═══ MATERIALS PROVIDED

-- ==== Sys2Proof/Machine/Reset.lean ====
section
/-!
DEFINITION. Resets (spec/05_reset.md): P and S, the release and the fuse steps of start-up, core reset, unit resets, and the partition
resets of the host.
-/

namespace Sys2Proof.Machine

/-! ### P and S (R118 to R121) -/

/-- The inputs in a reset that has just begun: the samples of the rclk domain start anew (R85, R86, R120).
[DESIGN CHOICE: notes/assumptions/4.md] -/
def Pins.sampleAnew (p : Pins) : Pins := { p with coolantOk := true, tamper := 0, tamperB := 0xFF }

/-- The NVM device through a reset: what it holds stays, what the block had queued for it does not. -/
def Nvm.atReset (n : Nvm) : Nvm := { n with journalQueue := [], journalErase := none }

/-- A reset ends a load (R126). -/
def State.endsLoad (s : State) : Bool := decide (s.rst.phase = .loading) && s.rst.rstBusy

/-- P asserted (R121): everything at its value after P; the device, the fuses and the levels of the clocks stay.
[DEDUCED: notes/assumptions/30.md] -/
def State.assertP (s : State) : State :=
  let t := State.powerOn s.build { s.pins.sampleAnew with porN := false } s.lcu.fuses s.nvm.atReset s.fresh
  { t with
    clk := { t.clk with pclkFreq := s.clk.pclkFreq }
    mon := { t.mon with stop := s.mon.stop, freqAck := s.mon.freqAck }
    rst := if s.endsLoad then { t.rst with cause := setBit t.rst.cause causeLoadRestart } else t.rst
    sbx := { t.sbx with entropyOk := s.sbx.entropyOk }
    pending := s.pending }

/-- XS_RCU_RSTCAUSE at an S (R141). [DEDUCED: notes/assumptions/30.md] -/
def State.causeAtS (s : State) : BitVec 11 :=
  let c := setBit s.rst.cause causeSys
  let c := if s.alr.tamper then setBit c causeSysAfterTamper else c
  let c := if s.alr.safeStop then setBit c causeSysAfterSafestop else c
  if s.endsLoad then setBit c causeLoadRestart else c

/-- What S keeps of the Steelyard: accumulators, counts, die energy and its channels (R583). [DEDUCED: notes/assumptions/30.md] -/
def Sty.throughS (y : Sty) : Sty :=
  { Sty.atReset with
    accs := y.accs, counts := y.counts, energy := y.energy, apportioned := y.apportioned, chans := y.chans, latch := y.latch
    suspectCause := y.suspectCause, suspectMask := y.suspectMask, suspectRun := y.suspectRun, suspectTicks := y.suspectTicks
    suspects := y.suspects, finals := y.finals }

/-- What S keeps of the Ledger: the anchor, and what stands in the store (R121, R139). -/
def Ldg.throughS (l : Ldg) : Ldg :=
  { Ldg.atReset with
    storeId := l.storeId, storeRoot := l.storeRoot, counter := l.counter, sinceBase := l.sinceBase, baseSlotB := l.baseSlotB
    logPos := l.logPos, store := l.store, anchor := l.anchor }

/-- S asserted (R121). [DEDUCED: notes/assumptions/30.md] -/
def State.assertS (s : State) : State :=
  let t := State.powerOn s.build { s.pins.sampleAnew with sysN := false } s.lcu.fuses s.nvm.atReset s.fresh
  { t with
    clk := { t.clk with elapsed := s.clk.elapsed, pclkFreq := s.clk.pclkFreq }
    mon := { t.mon with runts := s.mon.runts, runtTotal := s.mon.runtTotal, stop := s.mon.stop, freqAck := s.mon.freqAck, temp := s.mon.temp }
    rst := { t.rst with
      level := .s, cause := s.causeAtS, sysCount := satAdd 255 s.rst.sysCount 1, coreCount := s.rst.coreCount, lastS := true }
    cap := { s.cap with tickCnt := 0, tickTime := 0, freeze := 0, arm := 0, gapTotal := 0 }
    alr := { t.alr with log := s.alr.log, logOverflow := s.alr.logOverflow, seen := s.alr.seen }
    obs := { t.obs with bankFault := s.obs.bankFault }
    lcu := { t.lcu with xfail := s.lcu.xfail, tapIr := s.lcu.tapIr }
    sbx := { t.sbx with entropyOk := s.sbx.entropyOk, zeroizeCount := satAdd 65535 s.sbx.zeroizeCount 1 }
    epo := { t.epo with epoch := if s.ldg.anchor.valid then s.ldg.anchor.epoch else 0 }
    ldg := s.ldg.throughS
    stl := { t.stl with records := s.stl.records }
    mrk := { t.mrk with anchored := (s.mrk.dir.filter fun (p : Nat × MarkDir) => p.2.spilledAt.isSome) ++ s.mrk.anchored }
    sty := s.sty.throughS
    pending := s.pending }

/-- POWER_ON_RESET (R118, R121). -/
def execPowerOnReset (s : State) : Host.Outcome State Fault Refusal := done s.begin.assertP

/-- SYSTEM_RESET (R118, R121): under P, and while rst_sys_n is 0 already, the input alone changes. -/
def execSystemReset (s : State) : Host.Outcome State Fault Refusal :=
  let t := s.begin
  done (if ¬ t.pins.porN ∨ (t.rst.phase = .inReset ∧ ¬ t.pins.sysN) then { t with pins := { t.pins with sysN := false } } else t.assertS)

/-! ### Release and the fuse steps of start-up (R122 to R125) -/

/-- The User partition's erase of ANALYSIS, which every start in ANALYSIS runs again (R500, R509). -/
def State.eraseUser (s : State) : State :=
  let es := (wipeRange lcDeployed lcAnalysis).filter s.nvm.used
  { s.emits (es.map Out.nvmErase) with nvm := es.foldl Nvm.erase s.nvm }

/-- Steps 1 and 2 of R125: the fuse words are read and decoded (R498); a transition in progress is completed first (R507), SCRAP and
INVALID end the start (R510), else trims, the DRK and the seed are loaded. [DEDUCED: notes/assumptions/32.md] -/
def State.startUp (s : State) : State :=
  match s.lcu.decode with
  | .inTransition x =>
    let src := s.lcu.sourceState x
    let tr : Transition :=
      { target := x, source := src, phase := 0, viaTap := false, call := none, resumed := true, since := s.clk.elapsed, sectors := 0
        erases := [], auth := [] }
    { s with lcu := { s.lcu with state := src, transition := some tr } }
  | .state code =>
    let t : State := { s with lcu := { s.lcu with state := code } }
    if code = lcScrap ∨ code = lcInvalid then t.enterDead
    else (if code = lcAnalysis then t.eraseUser else t).loadFuses.runFuses

/-- The release of P or S (R122): domain time, the tick and the timers start, and start-up begins. `fuseFail` names a fuse word whose read
did not return (R82); `trims` is what the trim words hold. -/
def State.release (coolantOk : Bool) (tamper tamperB : Nat) (fuseFail : Option Nat) (trims : Trims) (s : State) : State :=
  let t : State := { s with
    rst := { s.rst with phase := .loading }
    clk := { s.clk with releasedAt := s.clk.elapsed }
    lcu := { s.lcu with trims } }
  let t := (t.newNonce.sampleTamper tamper tamperB).sampleCoolant coolantOk
  match fuseFail with
  | some w =>
    ({ t with rst := { t.rst with noLoad := true }, lcu := { t.lcu with state := lcInvalid } }).alarmTamper unitLifecycle 3 w
  | none => t.startUp

/-- RESET_RELEASE (R122, R123, R531): the reset inputs have returned to 1 and, with clkc_good at 1 and pclk running, 128 PCLK cycles have
passed without a runt; else EARLY_RELEASE is set and the block stays in reset. [DESIGN CHOICE: notes/assumptions/6.md]
[DEDUCED: notes/assumptions/32.md] [PRESUMED: notes/assumptions/33.md] -/
def execResetRelease (clkcGood coolantOk : Bool) (tamper tamperB : Nat) (fuseFail : Option Nat) (trims : Trims) (s : State) :
    Host.Outcome State Fault Refusal :=
  let t := s.begin
  done (if t.rst.phase ≠ .inReset then t
    else
      let t : State := { t with pins := { t.pins with porN := true, sysN := true, clkcGood } }
      if ¬ clkcGood ∨ t.mon.stop.isSome then { t with rst := { t.rst with cause := setBit t.rst.cause causeEarlyRelease } }
      else t.release coolantOk tamper tamperB fuseFail trims)

/-! ### Core reset (R119, R127 to R130, R142) -/

/-- HELM_WATCHDOG_EXPIRY (R118, R119): a core reset; the third expiry within 10 s of elapsed time enters Safe Stop instead.
[DEDUCED: notes/assumptions/23.md] -/
def execHelmWatchdogExpiry (s : State) : Host.Outcome State Fault Refusal :=
  let t := s.begin
  done (if t.rst.rstBusy ∨ t.rst.phase ≠ .service ∨ t.alr.quiet then t
    else
      let times := (t.clk.elapsed :: t.rst.wdogTimes.filter fun (w : Nat) => decide (t.clk.elapsed ≤ w + 10 ^ 10)).take 3
      let u : State := { t with rst := { t.rst with wdogTimes := times } }
      if 3 ≤ times.length then u.alarmSafestop unitRcu 2 times.length else u.beginCore causeCoreWdog)

/-- PATCH_COMMIT (R486, R129): its commit point starts a core reset; its record is written after it. -/
def execPatchCommit (c : Call) (s : State) : Host.Outcome State Fault Refusal :=
  if s.rst.patchCall = some c then done s.begin
  else done (s.command c 0x0103 fun t => ({ t with rst := { t.rst with patchCall := some c } }).beginCore causeCorePatch)

/-- The boundaries queued during C, in order, each with the work of R104 (R106). -/
def State.runTicks : List QueuedTick → State → State
  | [], s => s
  | b :: rest, s => State.runTicks rest (s.tickHelm b.time rest.length)

/-- The record of the PATCH_COMMIT that began the core reset (R129, R485). -/
def State.finishPatch (s : State) : State :=
  match s.rst.patchCall with
  | none => s
  | some c => ({ s with rst := { s.rst with patchCall := none } }).finishOk c (leBytes 1 s.hlm.applied.length)

/-- CORE_RESET_END (R106, R127, R130, R357): patches are applied, the firmware is measured anew, and Helm takes up what waited. -/
def execCoreResetEnd (s : State) : Host.Outcome State Fault Refusal :=
  let t := s.begin
  done (match t.rst.coreReset with
    | none => t
    | some since =>
      let q := t.rst.queuedTicks
      let u : State := { t with
        rst := { t.rst with coreReset := none, queuedTicks := [], discarded := 0 }
        alr := { t.alr with progressAt := t.alr.progressAt + (t.clk.elapsed - since) } }
      let u := u.applyPatches
      if u.alr.quiet then u
      else
        let old := u.att.mFw
        let u := u.measure
        let u := if u.att.mFw = old ∨ u.ald.noAlmanac then u
          else (u.event evEvidenceChanged unitHelm none u.hlm.applied.length 0).issueAlias
        u.finishPatch.runTicks q)

/-- XS_RCU_RESET written (R142): CORE starts a C, SYS_REQ sets rst_req and the quiet state (R119). -/
def State.writeReset (w : Word) (s : State) : State :=
  let t : State := if w.getLsbD 1 then { s.enterQuiet with rst := { s.rst with rstReq := true } } else s
  if w.getLsbD 0 then t.beginCore causeCoreCmd else t

/-! ### Unit resets (R131 to R134) -/

/-- The unit can be reset alone in this build (R131). -/
def Build.resettable (b : Build) (code : Nat) : Bool :=
  if code < 0x40 then decide (code < b.mseCount)
  else if code < 0x80 then decide (code - 0x40 < b.lseCount)
  else if code < 0xC0 then decide (code - 0x80 < b.hseCount)
  else if code = unitBooth ∨ code = unitSweeper then true
  else if code = unitTollgate then b.tol
  else if code = unitCrosscheck then b.xck
  else if code = unitSteelyard then b.sty
  else false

══════

- _TASK INSTRUCTIONS_
Only the lines from the one containing "s.rst with phase" through the one containing "else t.release coolantOk" are to be retyped, both boundary lines included, with no other material.

- _TASK SOLUTION_
    rst := { s.rst with phase := .loading }
    clk := { s.clk with releasedAt := s.clk.elapsed }
    lcu := { s.lcu with trims } }
  let t := (t.newNonce.sampleTamper tamper tamperB).sampleCoolant coolantOk
  match fuseFail with
  | some w =>
    ({ t with rst := { t.rst with noLoad := true }, lcu := { t.lcu with state := lcInvalid } }).alarmTamper unitLifecycle 3 w
  | none => t.startUp

/-- RESET_RELEASE (R122, R123, R531): the reset inputs have returned to 1 and, with clkc_good at 1 and pclk running, 128 PCLK cycles have
passed without a runt; else EARLY_RELEASE is set and the block stays in reset. [DESIGN CHOICE: notes/assumptions/6.md]
[DEDUCED: notes/assumptions/32.md] [PRESUMED: notes/assumptions/33.md] -/
def execResetRelease (clkcGood coolantOk : Bool) (tamper tamperB : Nat) (fuseFail : Option Nat) (trims : Trims) (s : State) :
    Host.Outcome State Fault Refusal :=
  let t := s.begin
  done (if t.rst.phase ≠ .inReset then t
    else
      let t : State := { t with pins := { t.pins with porN := true, sysN := true, clkcGood } }
      if ¬ clkcGood ∨ t.mon.stop.isSome then { t with rst := { t.rst with cause := setBit t.rst.cause causeEarlyRelease } }
      else t.release coolantOk tamper tamperB fuseFail trims)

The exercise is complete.